Last Friday, CVS sent out an email to customers offering “20% off your entire purchase in store or online*”.

*MOUSE PRINT:
“The 20% sale cannot be combined with another product sale running at the same time. You will receive the larger discount.” — disclaimer for online coupon use.
“*Excludes sale items.” — disclaimer for in-store coupon use.
Those exclusions are pretty limiting considering your “entire purchase” really is not covered. What makes them worse was the fact that those disclosures were not made anywhere in the email itself. You had to visit CVS.com to find them out.

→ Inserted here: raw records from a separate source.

/-- The schedule words that fire in this cycle, in ascending table index (R266). -/
def Region.firing (x : Region) (r : Nat) : List (Focus × Instr) :=
  x.benches.flatMap (fun y =>
    if !y.2.plane.ven || y.2.node.stopNow then []
    else ((upTo y.2.plane.sched.length).filterMap (fun k =>
      match y.2.plane.sched[k]? with
      | some w => if wordSlot w = y.2.node.slot then some (⟨r, y.1, 15, k, 0, y.2.node.slot⟩, w) else none
      | none => none)))

/-- The words that fire in this cycle, each with those of its node before it. -/
def Region.firingBehind (x : Region) (r : Nat) : List (Focus × Instr × List Instr) :=
  let l := x.firing r
  (upTo l.length).filterMap (fun k => (l[k]?).map (fun q =>
    (q.1, q.2, ((l.take k).filter (fun p => p.1.bench == q.1.bench)).map Prod.snd)))

/-- The accesses of a region that are parked, with bench and element (R102 source 4, R104). -/
def State.parkedAt (s : State) (r : Nat) : List (Nat × Nat × Nat) :=
  let d := s.die (s.reg r).place.die
  let mine := (d.parked.map Prod.snd ++ d.parkWait).filter (fun p => p.region == r && !p.probe)
  mine.map (fun p => (4, p.bench, if p.stream = metaStream then 15 else 0))

/-- Every freeze source that holds, with bench and element (R102). -/
def State.freezes (s : State) (r : Nat) : List (Nat × Nat × Nat) :=
  let x := s.reg r
  let all (c : Bool) (k : Nat) : List (Nat × Nat × Nat) := if c then [(k, 0, 0)] else []
  let slots := (x.issuing r).flatMap (fun q => (s.slotFreeze q.1 q.2).map (fun k => (k, q.1.bench, q.1.elem)))
  let words := (x.firingBehind r).flatMap (fun q => (s.wordFreeze r q.1.bench q.2.2 q.2.1).map (fun k => (k, q.1.bench, 15)))
  let ports := x.benches.flatMap (fun y =>
    (if y.2.port.reqs.any (y.2.port.walking s.cycle) then [(3, y.1, 0)] else [])
    ++ (y.2.port.reqs.flatMap (fun q =>
      if y.2.port.next q.stream == some q then
        (if s.versionWait r y.1 q then [(6, y.1, 0)] else []) ++ (if s.lockWait r y.1 q then [(7, y.1, 0)] else [])
      else [])))
  let pass := match x.switching with
    | some w => w.pass && !w.done && w.start.isNone && x.filling && s.drained r w
    | none => false
  slots ++ words ++ ports ++ s.parkedAt r ++ all x.seq.hold.atS.isSome 8
    ++ all (x.fab.stop && decide (x.fab.stopSince < s.cycle)) 9 ++ all pass 10

/-- The fabric of a region advances at all: it runs, its graph is not held, and no switch stands in its cycles 0 to 2
or waits for its fill. -/
def State.fabricLive (s : State) (r : Nat) : Bool :=
  let x := s.reg r
  let sw := match x.switching with
    | some w => w.start.any (fun c => decide (s.cycle < c + 3)) || !w.pass && w.start.isNone && s.drained r w
    | none => false
  let off := x.preq.any (fun n => precedes (BitVec.ofNat 24 n) x.seq.csrs.round
    && s.drained r ⟨BitVec.ofNat 24 n, none, false, false⟩)
  x.life == .running && !(s.graph x.graph).held && !sw && !off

Still worse were the seeming 40% off discounts promised off the regular price of “Red Hot Deals” featured on the landing page of CVS.com:

MrConsumer placed those three 40% items in his cart, but when checking the cart, the 40% discounts had completely disappeared. Well, maybe the right sale prices only show up when you are about to checkout?
*MOUSE PRINT:

Nope. Even on the very last page of the ordering process after providing a credit card number, all the 40% off items remained at full price. Had MrConsumer clicked the “submit order” button there, he would have been charged $42.47 for items that had been advertised for $25.47. That’s an overcharge of $17. This is the online equivalent of a scanner error where the store sign promised 40% off, but the items scanned regular price at the cash register.

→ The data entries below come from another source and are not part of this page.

-- ==== Sys2Proof/Machine/Barrier.lean ====
section
/-! DEFINITION. Arrivals on barrier objects and flag adds (R228, R302 to R305). -/

namespace Sys2Proof.Machine

/-- An arrival on the sixteen bytes of a barrier object (R303); nothing when the object is malformed. -/
def arrive (w0 w1 : DWord) (st : Word) : Option (DWord × DWord) :=
  let x := w0.toNat
  let expected := bits x 24 24
  let arrived := bits x 0 24
  if bits x 48 15 ≠ 0 ∨ expected = 0 ∨ expected ≤ arrived then none
  else
    let pend := w1.extractLsb' 32 32 ||| st
    let phase := bits x 63 1
    if arrived + 1 = expected then
      some (dw ((1 - phase) * 2 ^ 63 + expected * 2 ^ 24), pend.setWidth 64)
    else some (dw (phase * 2 ^ 63 + expected * 2 ^ 24 + arrived + 1), dw (pend.toNat * 2 ^ 32 + w1.toNat % 2 ^ 32))

/-- The page of an address is mapped and under migration, or not resident at all. -/
def State.migrating (s : State) (job va : Nat) : Bool :=
  match s.walk job va with
  | .leaf l => peMig l.entry
  | _ => false

/-- An access waits for its page: S receives 0x46 for a page that is not resident (R228, R305). -/
def State.stall (s : State) (job r va : Nat) (i : Event) : State :=
  let s := { s with stalled := s.stalled ++ [i] }
  if s.migrating job va then s else s.event r 0x46 (dw va) 0#64 0#64 0#64

/-- An arrival (R303 to R305): `r` is the region whose sequencer takes the cause of a failure. -/
def State.arriveAt (s : State) (job addr r : Nat) (st : Word) : State :=
  match s.seqAccess job 2 (some false) addr 16 (addr % 16 == 0) with
  | .ok parts =>
    let pa := (parts.map (fun p => p.leaf.pa)).headD 0
    if s.vatLocked pa then { s with stalled := s.stalled ++ [.barrierArrival job addr r st] }
    else
      let w0 := dw (s.mem.readNat pa 8)
      match arrive w0 (dw (s.mem.readNat (pa + 8) 8)) st with
      | none => s.asyncRaise r 0x4E (dw addr) w0 (st.setWidth 64) 0#64
      | some (x, y) =>
        (s.storeBytes pa (leBytes x.toNat 8 ++ leBytes y.toNat 8)).countAtomic pa (s.reg r).place.die
  | .fail 4 va => s.stall job r va (.barrierArrival job addr r st)
  | .fail c va => s.asyncRaise r 0x42 (dw va) (dw (c * 2 ^ 8)) 0#64 0#64

def execBarrierArrival (job addr r : Nat) (st : Word) (s : State) : Answer :=
  .next ({ s with stalled := s.stalled.filter (fun e => e != Event.barrierArrival job addr r st) }.arriveAt job addr r st)

/-- The region of a job that a cause without a sequencer is reported for. -/
def State.jobRegion (s : State) (job : Nat) : Nat :=
  ((List.find? (fun x => x.2.job == job) s.regions).map Prod.fst).getD 0

/-- The site of a flag add: the flag word's address in bits 63 to 0, and above them the die that makes the add. -/
def flagSite (die flag : Nat) : Nat := die * 2 ^ 64 + flag % 2 ^ 64

/-- The die that makes a flag add. -/
def siteDie (site : Nat) : Nat := site / 2 ^ 64 % 4

/-- A flag add, which a die makes: 1 is added to a doubleword of a job's memory, and it waits for its page (R228). -/
def State.addFlag (s : State) (job site : Nat) : State :=
  let addr := site % 2 ^ 64
  match s.seqAccess job 2 (some false) addr 8 (addr % 8 == 0) with
  | .ok parts =>
    let pa := (parts.map (fun p => p.leaf.pa)).headD 0
    if s.vatLocked pa then { s with stalled := s.stalled ++ [.flagAdd job site] }
    else
      (s.storeBytes pa (leBytes ((s.mem.readNat pa 8 + 1) % 2 ^ 64) 8)).countAtomic pa (siteDie site)
  | .fail 4 va => s.stall job (s.jobRegion job) va (.flagAdd job site)
  | .fail _ _ => s

def execFlagAdd (job site : Nat) (s : State) : Answer :=
  .next ({ s with stalled := s.stalled.filter (fun e => e != Event.flagAdd job site) }.addFlag job site)

end Sys2Proof.Machine
end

CVS subsequently corrected their error, but who knows how many people might have been overcharged in the interim.
The lesson here is that just because an item is advertised on a website for a particular price, you must double-check to see whether that is the price that is actually charged once the item is in your cart and you are at the checkout.
Thank you for staying on top of CVS. I always thought there discounts and sales smelled like a scam.

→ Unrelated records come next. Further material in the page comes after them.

-- ==== Sys2Proof/Machine/Round.lean ====
section
/-! DEFINITION. Rounds of a graph: the void and the hold (R352, R353), error repair (R356) and the commit (R383 to
R387). -/

namespace Sys2Proof.Machine

/-- A round that a void of round n discards: n, or a later one. -/
def voids (n t : BitVec 24) : Bool := atOrBefore n t

/-! ### What a void restores -/

/-- A voter at a void: the tokens of the voided rounds leave its window, and F and the copies' counts go back before
them (R256, R352). -/
def Voter.void (x : Voter) (n : BitVec 24) : Voter :=
  let w := x.window.filter (fun t => !voids n t.round)
  let f := x.forwarded - (x.window.length - w.length)
  { x with window := w, forwarded := f, consumed := x.consumed.map (fun c => if f < c then f else c) }

/-- The first slot of a wheel that some test finds. -/
def ElemRec.slotOf (x : ElemRec) (f : Instr → Bool) : Option Slot :=
  x.wheel.findSome? (fun u => (List.find? (fun t => f t.2.op) u.2.slots).map Prod.snd)

/-- An accumulator works on a voided round: the current round of its input is one (R236, R352). -/
def Element.accVoid (el : Element) (x : ElemRec) (n : BitVec 24) (k : Nat) : Bool :=
  match x.slotOf (fun i => match i with | .csacc j _ _ _ => j.val == k | _ => false) with
  | some ⟨.csacc _ _ (.ch c) _, _⟩ => voids n (el.inRound.getD c.val el.round0)
  | _ => true

/-- A header whose indices are being handed out belongs to a voided round: the token at the head of its input, or the
round of the kernel that holds it in a register. -/
def Element.headerVoid (el : Element) (x : ElemRec) (n : BitVec 24) (key : Nat) : Bool :=
  if key < 32 then (el.bufs.getD key []).head?.all (fun t => voids n t.round)
  else
    match x.slotOf (fun i => match i with
      | .sphdr _ _ (.v r) | .sptree _ _ (.v r) => 32 + r.val == key
      | _ => false) with
    | some t => voids n (el.ctxs.getD t.ksel .init).cround
    | none => true

/-- An element at a void of round n (R203, R236, R171, R352): contexts and generators return to the start of the
round, accumulators to zero, and tokens and results of the voided rounds are gone. -/
def Element.void (el : Element) (x : ElemRec) (n : BitVec 24) : Element :=
  let keep (t : Token) : Bool := !voids n t.round
  let back (r : BitVec 24) : BitVec 24 := if voids n r then n else r
  { el with
    ctxs := (el.ctxAt.getD n.toNat []).foldl (fun m c => m.put c.1 c.2) el.ctxs
    ctxAt := el.ctxAt.filter (fun c => c.1 != (n + 1).toNat)
    gens := el.gens.mapVal (fun g y =>
      match (el.genAt.getD n.toNat []).find? g with
      | some p => { y with pos := p, exh := decide (genCount y.win y.descr ≤ p) }
      | none => y)
    genAt := el.genAt.filter (fun c => c.1 != (n + 1).toNat)
    accs := el.accs.filter (fun a => !el.accVoid x n a.1)
    roundFlags := el.roundFlags.filter (fun f => !voids n (BitVec.ofNat 24 f.1))
    bufs := el.bufs.mapVal (fun _ b => b.filter keep)
    pipe := el.pipe.filter (fun p => keep p.tok)
    logs := el.logs.filter (fun l => !voids n l.round)
    voter := el.voter.void n
    sparse := el.sparse.filter (fun p => !el.headerVoid x n p.1)
    passed := el.passed.filter (fun k => !voids n (el.ctxs.getD k .init).cround)
    inRound := el.inRound.mapVal (fun _ r => back r)
    round0 := back el.round0 }

/-- A memory port and its owner at a void (R236, R247, R250, R251). -/
def Port.void (p : Port) (n : BitVec 24) : Port :=
  { p with
    reqs := p.reqs.filter (fun q => !voids n q.round)
    pins := p.pins.filter (fun q => !voids n (BitVec.ofNat 24 q.1))
    owner := { p.owner with
      window := p.owner.window.filter (fun w => !voids n w.tok.round)
      lastTag := p.owner.lastTag.filter (fun t => !voids n (BitVec.ofNat 24 (t.1 / 32)))
      round := if voids n p.owner.round then n else p.owner.round
      undo := p.owner.undo.filter (fun u => !voids n (BitVec.ofNat 24 u.1))
      out := p.owner.out.filter (fun t => !voids n t.round)
      done := p.owner.done.filter (fun d => !voids n d) } }

/-- A node has begun round n: MROUND has reached it, or no VWAIT ever moves MROUND (R279). -/
def Bench.nodeIn (y : Bench) (n : BitVec 24) : Bool := !y.plane.waits || voids n y.node.mround

/-- A matrix node at a void (R265): RP, MROW and STOP return, while what VMAP has set stands. A node that has not begun
the round keeps its own. -/
def Node.void (x : Node) (begun : Bool) (n : BitVec 24) : Node :=
  let (rows, mrow, stop) := x.rowsAt.getD n.toNat (x.rows, x.mrow, x.stop)
  let x := if begun then
      { x with
        rows := x.rows.mapVal (fun g p => { p with rp := (rows.getD g .init).rp })
        mrow := mrow, stop := stop, goArmed := false, quiesced := false, mround := n, dtag := 0#24 }
    else x
  { x with
    drains := x.drains.filter (fun d => !voids n d.round)
    rowsAt := x.rowsAt.filter (fun q => q.1 != (n + 1).toNat)
    scaleBufs := x.scaleBufs.mapVal (fun _ b => b.filter (fun t => !voids n t.round))
    logs := x.logs.filter (fun l => !voids n l.round) }

/-- The entries of a sheet's queue up to the last one that an earlier round has left. -/
def keepTo (p : SheetOp → Bool) : List SheetOp → List SheetOp
  | [] => []
  | o :: rest => if (o :: rest).any p then o :: keepTo p rest else []

/-- A sheet at a void in an unfrozen cycle: latches, scales and metadata stand (R265). Drains and punctuation of rounds
that have committed, by nodes whose VWAIT moves MROUND, still land, and the sheet resets behind them. -/
def Sheet.void (x : Sheet) (now : Nat) (p : SheetOp → Bool) : Sheet :=
  match keepTo p x.queue with
  | [] => { x with acc := csZero, buf := csZeros, bufErr := [], sfmt := false, serr := false, queue := [], lastMerge := 0 }
  | q => { x with queue := q, lastMerge := (q.map SheetOp.due).foldl max 0 }.enqueue now .reset

/-- The sequencer at a void: it restores its checkpoint, unless a handler runs (R348, R352). -/
def Seq.void (q : Seq) (n : BitVec 24) : Seq :=
  let q := if q.csrs.priv then { q with deferred := some n } else q.restore n
  { q with
    checkpoints := q.checkpoints.filter (fun c => c.1 != (n + 1).toNat)
    ctlq := q.ctlq.mapVal (fun _ l => l.filter (fun t => !voids n t.2.round))
    hold := { q.hold with ended := q.hold.ended && precedes q.hold.endedIn n } }

/-- The stop bit returns with a restored checkpoint (R351). -/
def Region.restoreStop (x : Region) (n : BitVec 24) : Region :=
  match x.seq.checkpoints.find? n.toNat with
  | some c => if x.seq.csrs.priv then x else { x with fab := { x.fab with stop := c.stop } }
  | none => x

/-- A drain or punctuation of a round before n, by a bench whose VWAIT moves MROUND. -/
def Region.landsBefore (x : Region) (n : BitVec 24) : SheetOp → Bool
  | .drain b _ _ _ _ _ _ round _ _ => (x.bench b).plane.waits && !voids n round
  | .punct b _ t _ => (x.bench b).plane.waits && !voids n t.round
  | _ => false

/-- A region at a void of round n, but for its planes. -/
def Region.void (x : Region) (n : BitVec 24) : Region :=
  let x := x.restoreStop n
  { x with
    benches := x.benches.mapVal (fun _ y =>
      { y with
        elems := y.elems.mapVal (fun i e => e.void (y.rec_ i) n)
        port := y.port.void n
        node := y.node.void (y.nodeIn n) n })
    sheets := x.sheets.mapVal (fun k s =>
      if x.benches.all (fun y => y.2.nodeIn n || !y.2.plane.sheets.any (fun e => x.sheetKey y.1 e.2 == k)) then s.void x.fab.ucycle (x.landsBefore n) else s)
    seq := x.seq.void n
    fab := { x.fab with
      phase := 0, freeze := { x.fab.freeze with frozen := false }, budget := 0, issues := [], recvs := [], reads := []
      lines := x.fab.lines.filter (fun l => !voids n l.2.2.round) }
    reps := x.reps.filter (fun p => !voids n p.round)
    kernels := x.kernels.mapVal (fun _ k => { k with issued := k.issued.filter (fun i => !voids n (BitVec.ofNat 24 i.1)) }) }

/-- Undo logs of an owner written back: round n + 1 first, then round n (R251). -/
def State.undoOwner (s : State) (r b : Nat) (n : BitVec 24) : State :=
  let o := (s.port r b).owner
  let job := (s.reg r).job
  let back (s : State) (n : BitVec 24) : State :=
    (o.undo.getD n.toNat []).foldl (fun s l => s.poke job 1 l.1 l.2) s
  back (back s (n + 1)) n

I don’t trust any retailer that makes me use a card to get the real price for an item, and makes me pay an inflated price for not giving them my personal information. Who knows what other scams they’re pulling, as evidenced by this week’s post? CVS, Kroger, etc, can all take their stupid cards and stuff them. The local grocer down the street knows my name and my buying habits because he cares about his customers and pays attention to our needs, rather than holding my wallet hostage with some stupid card-scheme to get the info. When he offers a sale, you can guarantee I get the sale price and it’s a nice discount.